Бусый волк. Берестяная книга
Шрифт:
«Сегваны!..» — немедленно пронеслась мысль. Твердолюб мгновенно затаился, исчезнув за обросшей валежиной, и его впервые посетила трезвая мысль, а что, собственно, он будет делать, если там, впереди, в самом деле четверо-пятеро сегванов.
Но это оказались не сегваны.
Мужчины разговаривали на безбожном смешанном языке, который неизбежно появляется там, где сходятся дети разных племён. Твердолюб бывал на ярмарках и распознал вельхские и сольвеннские слова. Люди о чём-то весело и спокойно разговаривали,
Под обрывом стояла большая парусная лодка, вытащенная на песок. В таких по Светыни путешествовали отчаянные торговцы. На песке догорал костерок и лежало несколько одеял. Приехавшие сворачивали стоянку, собираясь двигаться дальше. Шестеро мужиков, все крепкие и неробкие с виду. Твердолюб даже узнал вожака, его звали Булыма. Твёрд его когда-то видел на ярмарке; дядька Межамир ещё не стал у него ничего покупать и сказал потом, что красное имя ему не Булыма, а «булыч», и добавил: по слухам, он не брезгует краденым.
Тем не менее этот жуликоватый торговец уже показался юному венну чуть ли не родным человеком. Твердолюб был готов спуститься вниз, пока ватажники не уехали.
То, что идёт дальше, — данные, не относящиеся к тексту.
-- ==== Sys2Proof/Machine/TrunkCmds.lean ====
section
/-! DEFINITION. TRUNK_CONFIG, TRUNK_STATUS and LANE_DIAG (R283–R286). -/
namespace Sys2Proof.Machine

/-! ### TRUNK_CONFIG (R283, R284) -/

/-- The words of TRUNK_CONFIG as commanded for a port. -/
def trunkWords (p : Port) (c : TrunkCfg) : List Word :=
  [mkWord [(c.laneOff.toNat, 16), (b2n c.dozeEn, 13), (b2n c.fastRetrain, 12), (b2n c.restoreEn, 11), (c.minWidth.toNat, 8),
    (b2n c.clocking, 6), (c.rateMax.toNat, 4), (b2n c.enable, 1), (portNo p, 0)],
   mkWord [(c.fomMin.toNat, 16), (c.dozeIdle.toNat, 0)],
   mkWord [(c.txPost.toNat, 8), (c.txPre.toNat, 5), (c.txSwing.toNat, 0)]]

/-- The configuration that parameter words ask for. -/
def trunkOf (ws : List Word) : TrunkCfg :=
  let w := paramAt ws 0
  let v := paramAt ws 1
  let u := paramAt ws 2
  { laneOff := fld w 16 4, dozeEn := bitAt w 13, fastRetrain := bitAt w 12, restoreEn := bitAt w 11, minWidth := fld w 8 2
    clocking := bitAt w 6, rateMax := fld w 4 2, enable := bitAt w 1, fomMin := fld v 16 8, dozeIdle := fld v 0 16
    txPost := fld u 8 5, txPre := fld u 5 3, txSwing := fld u 0 4 }

/-- The port a PORT field names. -/
def portOf (b : Bool) : Port := if b then .west else .east

/-- A value of TRUNK_CONFIG outside its range: the word that holds it. -/
def trunkBad (c : TrunkCfg) : Option Nat :=
  if c.minWidth == 3 || c.rateMax == 3 || 4 - (maskLanes c.laneOff).length < lanesOf c.minWidth then some 0
  else if c.fomMin == 0 || c.dozeIdle == 0 || 1000 < c.dozeIdle.toNat then some 1
  else if 15 < c.txPost.toNat || 12 < c.txSwing.toNat then some 2
  else none

/-- A command that came by port p would take p out of service while the other port is not UP (R284). -/
def cutsOff (c : Cmd) (p : Port) (s : State) : Bool := c.via == some p && (getPort s (otherPort p)).phase != .up

/-- A port action takes effect at once for a two-wire requester, whose reply is in the mailbox, and after the reply has
left for a trunk requester (R333). -/
def planAct (c : Cmd) (p : Port) (a : PortAct) (s : State) : State :=
  if c.via.isSome then updPort s p fun x => { x with act := some a } else doAct p a s

/-- TRUNK_CONFIG. -/
def trunkConfigBody (c : Cmd) (s : State) : CmdResult :=
  let w0 := paramAt c.words 0
  let p := portOf (bitAt w0 0)
  let x := getPort s p
  let old := x.nextCfg.getD x.cfg
  let new := trunkOf (overlay c.words (trunkWords p old))
  let retrain := bitAt w0 14
  judged c.words [0xFFB73, 0xFFFFFF, 0x1FEF] s <| match trunkBad new with
    | some i => cmdBad s i
    | none =>
      if cutsOff c p s && !bitAt w0 15 && (!new.enable || retrain) then cmdRefuse s .notPermitted
      else
        let s := updPort s p fun x => { x with
          cfg := { x.cfg with dozeEn := new.dozeEn, dozeIdle := new.dozeIdle }, nextCfg := some new }
        let s := if !new.enable then (if x.phase == .disabled then doAct p .disable s else planAct c p .disable s)
          else if retrain then planAct c p .retrain s
          else if x.phase == .disabled then startAttempt p true s
          else s
        cmdOk s

/-! ### TRUNK_STATUS (R285) -/

/-- STATE of a port. -/
def trunkState (x : TrunkPort) : Nat :=
  match x.phase with
  | .disabled => 0
  | .backoff => 1
  | .stowed => 9
  | .diag => 10
  | ph => stageNo ph

/-- TRUNK_STATUS. -/
def trunkStatusBody (c : Cmd) (s : State) : CmdResult :=
  let w := paramAt c.words 0
  let x := getPort s (portOf (bitAt w 0))
  let inv := (List.range 4).foldl (fun a l => a + b2n (laneAt x l).inverted * 2 ^ l) 0
  judged c.words [1] s <| cmdOk s [
      mkWord [(trunkState x, 28), (x.rate.toNat, 26), (x.widthRx.toNat, 24), (x.widthTx.toNat, 22), (b2n x.cfg.clocking, 21),
        (b2n x.txDoze, 20), (b2n x.rxDoze, 19), (x.lanesRx.toNat, 15), (inv, 11), (x.partnerAddr.toNat, 0)],
      mkWord ((List.range 4).map fun l => ((laneAt x l).fom.toNat, 8 * l)),
      mkWord [(x.partnerTag.toNat, 16), (x.partnerEtp.toNat, 8), (x.failStage.toNat, 4), (x.failReason.toNat, 0)],
      x.bringups, x.linkDowns, x.sheds, x.restores, x.replayed, x.naksSent, x.stomped, x.hdrErrs,
      mkWord [(x.ebSlip.toNat, 16), (x.dozeWakes.toNat, 0)]]

/-! ### LANE_DIAG (R286) -/

/-- The two READ words of a lane. -/
def laneRead (l : LaneState) : List Word :=
  [mkWord [(l.fom.toNat, 24), (l.ctle.toNat, 20), (l.hdrErr.toNat, 0)],
   mkWord (l.dfe.zipIdx.map fun t => (t.1.toNat, 6 * t.2))]

/-- READ clears the header errors of the lanes it names. -/
def clearHdrErr (m : BitVec 4) (x : TrunkPort) : TrunkPort :=
  let f (l : LaneState × Nat) : LaneState := if bitAt m l.2 then { l.1 with hdrErr := 0 } else l.1
  { x with lanes := x.lanes.zipIdx.map f }

/-- Bits checked on a lane since PRBS_START or the last PRBS_READ of it, in units of 2^20, at the port's rate. -/
def prbsBits (s : State) (x : TrunkPort) (l : Nat) : Nat :=
  let r : Nat := if x.rate == 0 then 330 else if x.rate == 1 then 400 else 825
  (s.now.real - (laneAt x l).prbsFrom.getD s.now.real) * r / 512 / 2 ^ 20

/-- PRBS_READ of one lane: the errors are what the channel made, none on a lane that is looped on the die (log entry 73); a lane that
no PRBS test runs on has checked nothing. -/
def prbsLane (p : Port) (l : Nat) (s : State) : List Word × State :=
  let x := getPort s p
  if !bitAt x.prbs l then ([0, 0], s)
  else
    let (e, s1) := if bitAt x.loopNear l then (0, s) else takeFree s
    ([e, wordOf (prbsBits s x l)], updPort s1 p (updLane l fun y => { y with prbsFrom := some s.now.real }))

/-- PRBS_READ. -/
def prbsRead (p : Port) (lanes : List Nat) (s : State) : CmdResult :=
  let (ws, s) := lanes.foldl (fun (a : List Word × State) l =>
    let (w, s) := prbsLane p l a.2
    (a.1 ++ w, s)) ([], s)
  cmdOk s ws

/-- LANE_DIAG. -/
def laneDiagBody (c : Cmd) (s : State) : CmdResult :=
  let w := paramAt c.words 0
  let p := portOf (bitAt w 0)
  let x := getPort s p
  let m : BitVec 4 := fld w 16 4
  let lanes := maskLanes m
  let test := fldN w 8 4
  judged c.words [0xF0F01, 0xFF] s <|
    if 8 < test then cmdBad s 0
    else if test = 1 && fld (paramAt c.words 1) 0 8 == 0 then cmdBad s 1
    else if test = 0 then
      cmdOk (updPort s p (clearHdrErr m)) (lanes.flatMap fun l => laneRead (laneAt x l))
    else if test = 1 then
      (if x.eye.isSome then cmdRefuse s .busy
       else cmdPending (startWork c.req (.laneDiag p) (updPort s p fun x => { x with eye := some m })))
    else if test = 2 then
      (if x.eye.isSome then cmdRefuse s .busy
       else cmdOk s (lanes.map fun l =>
         mkWord [((x.eyes.getD l (0, 0)).1.toNat, 24), ((x.eyes.getD l (0, 0)).2.toNat, 16)]))
    else if test = 4 then (if x.phase == .diag && x.prbs != 0 then prbsRead p lanes s else cmdRefuse s .wrongState)
    else if test = 5 || test = 8 then
      (if x.phase == .diag then cmdOk (startAttempt p true s) else cmdRefuse s .wrongState)
    else if cutsOff c p s then cmdRefuse s .notPermitted
    else cmdOk (planAct c p (.diag (BitVec.ofNat 4 test) m) s)

/-- EYE_SCAN_COMPLETE: `openings` gives height and width of each lane tested, ascending. -/
def execEyeScanComplete (t : Instant) (p : Port) (openings : List Byte) (s : State) : Result :=
  let s := setNow t s
  .next (match (getPort s p).eye with
    | none => s
    | some m =>
      let ls := maskLanes m
      let s := updPort s p fun x => { x with
        eye := none
        eyes := ls.zipIdx.foldl (fun e l => e.set l.1 (openings.getD (2 * l.2) 0, openings.getD (2 * l.2 + 1) 0)) x.eyes }
      raise 0x0507 (portNo p) 0 0 (endWork (.laneDiag p) s))

end Sys2Proof.Machine
end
Они доподлинно расскажут ему, что случилось, а если повезёт, то не поскупятся и на добрый совет…
В это время один из мужиков, с плохо двигавшейся половиной лица, за что остальные называли его Косорылом, раскрыл мешок, что-то вытащил и развернул на свету полюбоваться, и у Твердолюба остановилось сердце.
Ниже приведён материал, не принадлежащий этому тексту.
/-- R235: BAR, SEM and ATOM. A barrier releases every bobbin of the kernel in the pillow when all have reached it; a
semaphore counts posts and makes waits wait at 0; ATOM updates one aligned word of the kernel's pillow region and returns
the old word, and faults outside the region. Where the signed and the unsigned order of two words differ, the result of ATOM MIN and
MAX is one of the two, by a free bit (log entry 60); a POST past 2^16 - 1 leaves a free count (log entry 59): the model's choices. -/
def Obligations.PillowSynchronisation : Prop :=
  (∀ b (k : Fin 4) s n x, issuing (.bar b k) s = some (n, x) →
    exec (.bar b k) s = .next (putBobbin n { x with wait := some (.barrier k.val), waitSpan := ⟨s.now.real, 0⟩ } s)) ∧
  (∀ (b : Fin 128) (k : Nat) s, grantedAt s (b.val / 16) = true → blockRuns .bobbin s = true →
    (bobbin s b.val).wait = some (.barrier k) →
    (∀ c ∈ (kernel s (bobbin s b.val).kid).bobbins, c / 16 = b.val / 16 → (bobbin s c).wait = some (.barrier k)) →
    exec (.barrierRelease b) s = .next (((kernel s (bobbin s b.val).kid).bobbins.filter fun c => c / 16 == b.val / 16).foldl
      (fun s c => putBobbin c (nextPc (bobbin s c)) s) s)) ∧
  (∀ (b : Fin 128) (k c : Nat) s, grantedAt s (b.val / 16) = true → blockRuns .bobbin s = true →
    (bobbin s b.val).wait = some (.barrier k) →
    c ∈ (kernel s (bobbin s b.val).kid).bobbins → c / 16 = b.val / 16 → (bobbin s c).wait ≠ some (.barrier k) →
    exec (.barrierRelease b) s = .next s) ∧
  (∀ b (k : Fin 4) s n x, issuing (.sem b false k) s = some (n, x) → semOf s n k.val ≠ 0xFFFF →
    exec (.sem b false k) s = .next (putBobbin n (nextPc x) (setSem n k.val (semOf s n k.val + 1) s))) ∧
  (∀ b (k : Fin 4) s n x, issuing (.sem b true k) s = some (n, x) → semOf s n k.val ≠ 0 →
    exec (.sem b true k) s = .next (putBobbin n (nextPc x) (setSem n k.val (semOf s n k.val - 1) s))) ∧
  (∀ b (k : Fin 4) s n x, issuing (.sem b true k) s = some (n, x) → semOf s n k.val = 0 →
    exec (.sem b true k) s = .next (putBobbin n { x with wait := some (.semaphore k.val), waitSpan := ⟨s.now.real, 0⟩ } s)) ∧
  (∀ (b : Fin 128) (k : Nat) s, grantedAt s (b.val / 16) = true → blockRuns .bobbin s = true →
    (bobbin s b.val).wait = some (.semaphore k) →
    semOf s b.val k ≠ 0 → exec (.semWaitRelease b) s =
      .next (putBobbin b.val (nextPc (bobbin s b.val)) (setSem b.val k (semOf s b.val k - 1) s))) ∧
  (∀ b sd sa sb op s n x, issuing (.atom b sd sa sb op) s = some (n, x) →
    (sReg x sa.toNat).toNat % 4 ≠ 0 ∨ imgPillowKib (kernel s x.kid) * 1024 < (sReg x sa.toNat).toNat + 4 →
    exec (.atom b sd sa sb op) s = .next (bobbinFault n 5 s)) ∧
  (∀ b sd sa sb (op : BitVec 2) s n x, issuing (.atom b sd sa sb op) s = some (n, x) → op.toNat < 2 →
    (sReg x sa.toNat).toNat % 4 = 0 → (sReg x sa.toNat).toNat + 4 ≤ imgPillowKib (kernel s x.kid) * 1024 →
    exec (.atom b sd sa sb op) s =
      .next (putBobbin n (nextPc { x with s := x.s.set sd.toNat (memWord (s.engines.pillows.getD (n / 16) [])
          ((kernel s x.kid).region + (sReg x sa.toNat).toNat)) })
        (putPillow (n / 16) (fun m => memSetWord m ((kernel s x.kid).region + (sReg x sa.toNat).toNat)
          (if op = 0 then memWord (s.engines.pillows.getD (n / 16) [])
              ((kernel s x.kid).region + (sReg x sa.toNat).toNat) + sReg x sb.toNat
            else sReg x sb.toNat)) s))) ∧
  (∀ b sd sa sb (op : BitVec 2) s n x old, issuing (.atom b sd sa sb op) s = some (n, x) → 2 ≤ op.toNat →
    (sReg x sa.toNat).toNat % 4 = 0 → (sReg x sa.toNat).toNat + 4 ≤ imgPillowKib (kernel s x.kid) * 1024 →
    old = memWord (s.engines.pillows.getD (n / 16) []) ((kernel s x.kid).region + (sReg x sa.toNat).toNat) →
    ∃ w, exec (.atom b sd sa sb op) s = .next (putBobbin n (nextPc { x with s := x.s.set sd.toNat old })
        (putPillow (n / 16) (fun m => memSetWord m ((kernel s x.kid).region + (sReg x sa.toNat).toNat) w)
          { s with free := if bitAt old 31 = bitAt (sReg x sb.toNat) 31 then s.free else s.free + 1 })) ∧
      (w = old ∨ w = sReg x sb.toNat) ∧
      (bitAt old 31 = bitAt (sReg x sb.toNat) 31 → op = 2 → w.toNat = min old.toNat (sReg x sb.toNat).toNat ∧
        w.toInt = min old.toInt (sReg x sb.toNat).toInt) ∧
      (bitAt old 31 = bitAt (sReg x sb.toNat) 31 → op = 3 → w.toNat = max old.toNat (sReg x sb.toNat).toNat ∧
        w.toInt = max old.toInt (sReg x sb.toNat).toInt)) ∧
  (∀ b (k : Fin 4) s n x, issuing (.sem b false k) s = some (n, x) → semOf s n k.val = 0xFFFF →
    exec (.sem b false k) s = .next (putBobbin n (nextPc x)
      (setSem n k.val (fld (Config.freeWord s.free) 0 16) { s with free := s.free + 1 })))
/-! ### The Bureau (R320–R348) -/

/-- One step takes the command at the front of the queue and runs it with the queue's rest; an empty queue idles (the idle
step is the model's choice, log entry 1). -/
def Obligations.StepRunsTheFrontCommand : Prop :=
  (∀ (c : Instr) (rest : List Instr) (s : State), s.pending = c :: rest → step s = exec c { s with pending := rest }) ∧
  (∀ s : State, s.pending = [] → step s = .next s)

/-- No command stops the block: every step from every state answers a next state. -/
def Obligations.EveryStepGoesOn : Prop := ∀ s : State, safeStep s

/-- A command changes everything but the queue of waiting commands: after a step the queue is what it was without its
front. -/
def Obligations.StepConsumesOnlyTheFrontCommand : Prop :=
  ∀ s t : State, step s = .next t → t.pending = s.pending.tail

/-- R90, R17, R224, R408: the memory wafer, the pillow memories, the bobbins' vector and scalar memories and the eMRAM are kept in
their canonical form (keys rising, no value listed that an unlisted one reads as) by every step, whatever the command. -/
def Obligations.MemoryWaferStaysCanonical : Prop :=
  (∀ s t : State, Mem.wf s.dram → step s = .next t → Mem.wf t.dram) ∧
  (∀ s t : State, (∀ m ∈ s.engines.pillows, Mem.wf m) → step s = .next t → ∀ m ∈ t.engines.pillows, Mem.wf m) ∧
  (∀ s t : State, (∀ x ∈ s.engines.bobbins, smWf zeroVec x.vmem = true ∧ smWf 0 x.smem = true) → step s = .next t →
    ∀ x ∈ t.engines.bobbins, smWf zeroVec x.vmem = true ∧ smWf 0 x.smem = true) ∧
  (∀ s t : State, Mem.wf s.nvm.cells → step s = .next t → Mem.wf t.nvm.cells)

/-- The memory wafer, the pillow memories, the bobbins' memories and the eMRAM are canonical after reset, and the queue of waiting
commands is empty. -/
def Obligations.ResetMemoryIsCanonical : Prop :=
  Mem.wf State.reset.dram ∧ (∀ m ∈ State.reset.engines.pillows, Mem.wf m) ∧ State.reset.pending = [] ∧
  (∀ x ∈ State.reset.engines.bobbins, smWf zeroVec x.vmem = true ∧ smWf 0 x.smem = true) ∧ Mem.wf State.reset.nvm.cells

/-- R90: a write to the memory wafer stores exactly its bytes, from its address upward, keeps the canonical form, and
clears the error marks of the words it touches (R94). -/
def Obligations.MemoryWritesStoreTheirBytes : Prop :=
  (∀ (s : State) (a c : Nat) (bs : List Byte), Mem.wf s.dram →
    memGet (dramWrite s a bs).dram c = if a ≤ c ∧ c < a + bs.length then bs.getD (c - a) 0 else memGet s.dram c) ∧
  (∀ (s : State) (a : Nat) (bs : List Byte), Mem.wf s.dram → Mem.wf (dramWrite s a bs).dram) ∧
  (∀ (s : State) (a w : Nat) (bs : List Byte), bs ≠ [] →
    (w ∈ (dramWrite s a bs).dramBad ↔ w ∈ s.dramBad ∧ ¬(a / 8 ≤ w ∧ w ≤ (a + bs.length - 1) / 8))) ∧
  (∀ (s : State) (a w : Nat) (bs : List Byte), bs ≠ [] →
    (w ∈ (dramWrite s a bs).dramSoft ↔ w ∈ s.dramSoft ∧ ¬(a / 8 ≤ w ∧ w ≤ (a + bs.length - 1) / 8))) ∧
  (∀ (s : State) (a : Nat) (bs : List Byte),
    { dramWrite s a bs with dram := s.dram, dramBad := s.dramBad, dramSoft := s.dramSoft } = s) ∧
  (∀ (m : Mem) (a : Nat) (w : Word), Mem.wf m → memWord (memSetWord m a w) a = w)

/-- R320, R331, R334: a packet that arrives is queued behind those that arrived before it, and within one cycle of
BCLK trunk,
TWA and TWB in that order; a requester's full queue answers BUSY with DETAIL 1, an intact retry of a command still
queued
or executing is dropped, a packet for another node is not for the Bureau, and while the Bureau is in reset a trunk
packet
is discarded and counted. The model's choices in it: log entries 24, 28, 74, 75 and 193. -/
def Obligations.CommandArrivalQueuesThePacket : Prop :=
  (∀ t path bytes s p, packetOn path bytes (setNow t s) = some p → s.rst.asserted.contains .bureau = false →
    s.power.phase ≠ .doze → (crcOk p && stillOpen (setNow t s) p) = false →
    queued (setNow t s) p.req < queueSize p.req →
    exec (.commandArrival t path bytes) s = .next (settleAll (notePeakQueue { setNow t s with
      bureau := { s.bureau with queue := placePacket (bclkLen (setNow t s)) p s.bureau.queue } }))) ∧
  (∀ t path bytes s p, packetOn path bytes (setNow t s) = some p → s.rst.asserted.contains .bureau = false →
    s.power.phase ≠ .doze → (crcOk p && stillOpen (setNow t s) p) = true →
    exec (.commandArrival t path bytes) s = .next (unanswered p (setNow t s))) ∧
  (∀ (n : Nat) (p : Packet) (q : List Packet), (placePacket n p q).filter (fun x => x != p) = q.filter (fun x => x != p) ∧
    (placePacket n p q).length = q.length + 1 ∧ p ∈ placePacket n p q) ∧
  (∀ (n : Nat) (p : Packet) (q : List Packet), (∀ x ∈ q, x.arrived.real / n ≠ p.arrived.real / n ∨
    max 1 (reqClass x.req) ≤ max 1 (reqClass p.req)) → placePacket n p q = q ++ [p]) ∧
  (∀ t path bytes s p, packetOn path bytes (setNow t s) = some p → s.rst.asserted.contains .bureau = false →
    s.power.phase ≠ .doze → (crcOk p && stillOpen (setNow t s) p) = false →
    queueSize p.req ≤ queued (setNow t s) p.req →
    exec (.commandArrival t path bytes) s = .next (answerRefusal p .busy 1 (setNow t s))) ∧
  (∀ t path bytes s, packetOn path bytes (setNow t s) = none → exec (.commandArrival t path bytes) s = .next (setNow t s)) ∧
  (∀ t port src dest bytes s, s.rst.asserted.contains .bureau = true → s.ring.addrPhase = .confirmed → dest = s.ring.addr →
    exec (.commandArrival t (.trunk port src dest) bytes) s = .next { setNow t s with
      bureau := { s.bureau with cmdsDiscarded := satInc s.bureau.cmdsDiscarded } }) ∧
  (∀ t (src : BitVec 7) s, exec (.cmdPacketTimeout t src) s = .next { setNow t s with bureau := { s.bureau with
    assembling := s.bureau.assembling.filter fun a => !(a.src == src && decide (a.last.real + 1600000 ≤ (setNow t s).now.real))
    cmdsDiscarded := satAdd s.bureau.cmdsDiscarded (s.bureau.assembling.filter fun a =>
      a.src == src && decide (a.last.real + 1600000 ≤ (setNow t s).now.real)).length } }) ∧
  (∀ r : Requester, queueSize r = match r with
    | .owner => 16
    | .node _ => 4
    | .twa => 1
    | .twb => 1)

/-- R324, R329, R331: what a reply is. It names its command, its status and DETAIL, and DONE for OK, PENDING and a LATE that
took effect; a refused command leaves the state its command found; the reply is stored with its requester's last 64. A row
whose Bureau finds its own state inconsistent answers INTERNAL_FAULT without executing the command, counts CMD_FAULTS and
raises CMD_FAULT with OPCODE and TAG (R340, R345; what counts as inconsistent is the model's choice, log entry 179). The
model's choices in it: log entries 7, 21, 22, 24, 27 and 30. -/
def Obligations.RepliesNameTheirCommandAndStatus : Prop :=
  (∀ (t : Instant) (op : Nat) (body : Cmd → State → CmdResult) (s s1 : State) (p : Packet), taking t op s = some (p, s1) →
    bureauSound s1 = false → runCmd t op body s = .next (settleAll (faultCmd p s1))) ∧
  (∀ (t : Instant) (s s1 : State) (p : Packet), taking t 0x0001 s = some (p, s1) → bureauSound s1 = false →
    exec (.identify t) s = .next (settleAll (faultCmd p s1))) ∧
  (∀ (p : Packet) (s : State), logBlocked s = false → ∃ u, faultCmd p s = answerRefusal p .internalFault 0xFF u ∧
    u.bureau = { s.bureau with cmdFaults := satInc s.bureau.cmdFaults } ∧
    u.events = logHeld s.events ⟨0x0003, BitVec.ofNat 16 (pktOp p), wordOf (pktTag p).toNat, 0, ringStamp s⟩ ∧
    u.dram = s.dram ∧ u.exposure = s.exposure ∧ u.engines = s.engines ∧ u.streams = s.streams) ∧
  (∀ (p : Packet) (s : State), logBlocked s = true → (faultCmd p s).events.log = s.events.log) ∧
  (∀ (p : Packet) (dup : Bool) (r : CmdResult), r.results.length ≤ pathWords p.via → r.detail < 256 →
    ∃ h0 h1 h2, replyWords p dup r = [h0, h1, h2] ++ r.results ∧ fldN h0 0 16 = pktOp p ∧
      bitAt h0 16 = statusDone r.status ∧ bitAt h0 17 = false ∧ bitAt h0 18 = dup ∧
      fldN h0 24 8 = (r.ver.getD (pktVer p)) % 256 ∧
      fldN h1 0 16 = (pktTag p).toNat ∧ fldN h1 16 16 = r.results.length ∧
      fldN h2 24 8 = r.detail ∧ fldN h2 0 16 = statusCode r.status) ∧
  (∀ st : Status, statusDone st = true ↔ st = .ok ∨ st = .pending ∨ st = .late) ∧
  (∀ (p : Packet) (r : CmdResult) (s1 : State), statusDone r.status = false → r.keeps = false →
    finishCmd p r s1 = settleAll (answer p r s1)) ∧
  (∀ (p : Packet) (ws : List Word) (s : State),
    ((storeReply p ws s).bureau.stored.filter fun x => reqClass x.req == reqClass p.req).length ≤ 64 ∧
    (∃ x ∈ (storeReply p ws s).bureau.stored, x.req = p.req ∧ x.tag = pktTag p ∧ x.words = ws) ∧
    (storeReply p ws s).bureau.stored.filter (fun x => reqClass x.req != reqClass p.req) =
      s.bureau.stored.filter (fun x => reqClass x.req != reqClass p.req))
Это был кованый, расшитый речным жемчугом праздничный убор большухи Серых Псов, который предводительница рода надевала всего несколько раз в год, на великие дни…
Твердолюб вскочил и, начисто перестав о чём-либо думать, ринулся вниз по откосу.
Ватажники изумлённо обернулись навстречу, кто-то метнул было руку к оружию, но сразу опустил. Растерзанный и полоумный мальчишка весьма мало походил на полного достоинства охотника-венна.
— Эй, парень… — начал Булыма, но Твердолюб его не услышал. Он бросился прямо к Косорылу и попытался выхватить у него большухин убор. Дюжий ватажник отшвырнул юнца, но тот бросился снова. На сей раз ему достался крепкий удар кулаком под дых, Твёрд упал, и его прижали к земле. Он лежал на песке, тяжело дыша, и не сопротивлялся. Но, стоило державшим рукам чуть-чуть ослабнуть, — взметнулся с земли и зубами вцепился Косорылу в горло. И грыз, ломая хрящи, пока от посыпавшихся ударов не пала на глаза темнота…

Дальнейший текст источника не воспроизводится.